# What is needed:
Read the data below line by line and copy each one with "reads" in it.

# Records to process:
-- ==== Sys2Proof/Machine/PinSpace.lean ====
section
/-!
DEFINITION. The pin-identifier space as a memory: reading and writing the latches of one identifier (20_memory.md R50, R55),
and the effect of an event on them.
-/

namespace Sys2Proof.Machine

/-- What an unlisted identifier reads as: both latches unknown (R55, "both unknown at reset"). -/
def PinLatch.unknown : PinLatch := ⟨none, none⟩

/-- The latches of identifier `a`. -/
def Memory.read : Memory → Nat → PinLatch
  | [], _ => PinLatch.unknown
  | (k, v) :: m, a => if a = k then v else Memory.read m a

/-- A cell in front of a memory, left out when it says what an unlisted identifier reads as. -/
def Memory.cell (a : Nat) (v : PinLatch) (m : Memory) : Memory :=
  if v = PinLatch.unknown then m else (a, v) :: m

/-- The memory with the latches of identifier `a` replaced. -/
def Memory.write : Memory → Nat → PinLatch → Memory
  | [], a, v => Memory.cell a v []
  | (k, u) :: m, a, v =>
    if a < k then Memory.cell a v ((k, u) :: m)
    else if a = k then Memory.cell a v m
    else (k, u) :: Memory.write m a v

/-- Canonical form from identifier `lo` on: identifiers rising and below 256, no cell equal to the unknown latches. -/
def Memory.wfFrom : Nat → Memory → Bool
  | _, [] => true
  | lo, (k, v) :: m => decide (lo ≤ k) && decide (k < 256) && decide (v ≠ PinLatch.unknown) && Memory.wfFrom (k + 1) m

/-- The canonical form of a memory: two equal pin spaces are equal lists. -/
def Memory.wf (m : Memory) : Bool := Memory.wfFrom 0 m

/-- The effect of an event on the latches (R55): Cfg sets one direction, Wr sets one level, Delay changes nothing.
So a Cfg leaves the level latch, as R55 says, and a line released by DISPOSE or made an output by INIT keeps the level last
written, where 93_implementation_defined.md U12 and U11 call it `unknown` to the engine (DESIGN CHOICE between them, log 8). -/
def applyEvent (e : Event) (m : Memory) : Memory :=
  match e with
  | .cfg p d => Memory.write m p.toNat { Memory.read m p.toNat with dir := some d }
  | .wr p l => Memory.write m p.toNat { Memory.read m p.toNat with lvl := some l }
  | .delay _ => m

/-- The latches after a list of events. -/
def applyEvents (es : List Event) (m : Memory) : Memory := es.foldl (fun m e => applyEvent e m) m

/-- The level latch of an identifier. -/
def Memory.level (m : Memory) (p : PinId) : Option Level := (Memory.read m p.toNat).lvl

/-- The direction latch of an identifier. -/
def Memory.dir (m : Memory) (p : PinId) : Option Dir := (Memory.read m p.toNat).dir

end Sys2Proof.Machine
end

# Response area:
/-- What an unlisted identifier reads as: both latches unknown (R55, "both unknown at reset"). -/
/-- A cell in front of a memory, left out when it says what an unlisted identifier reads as. -/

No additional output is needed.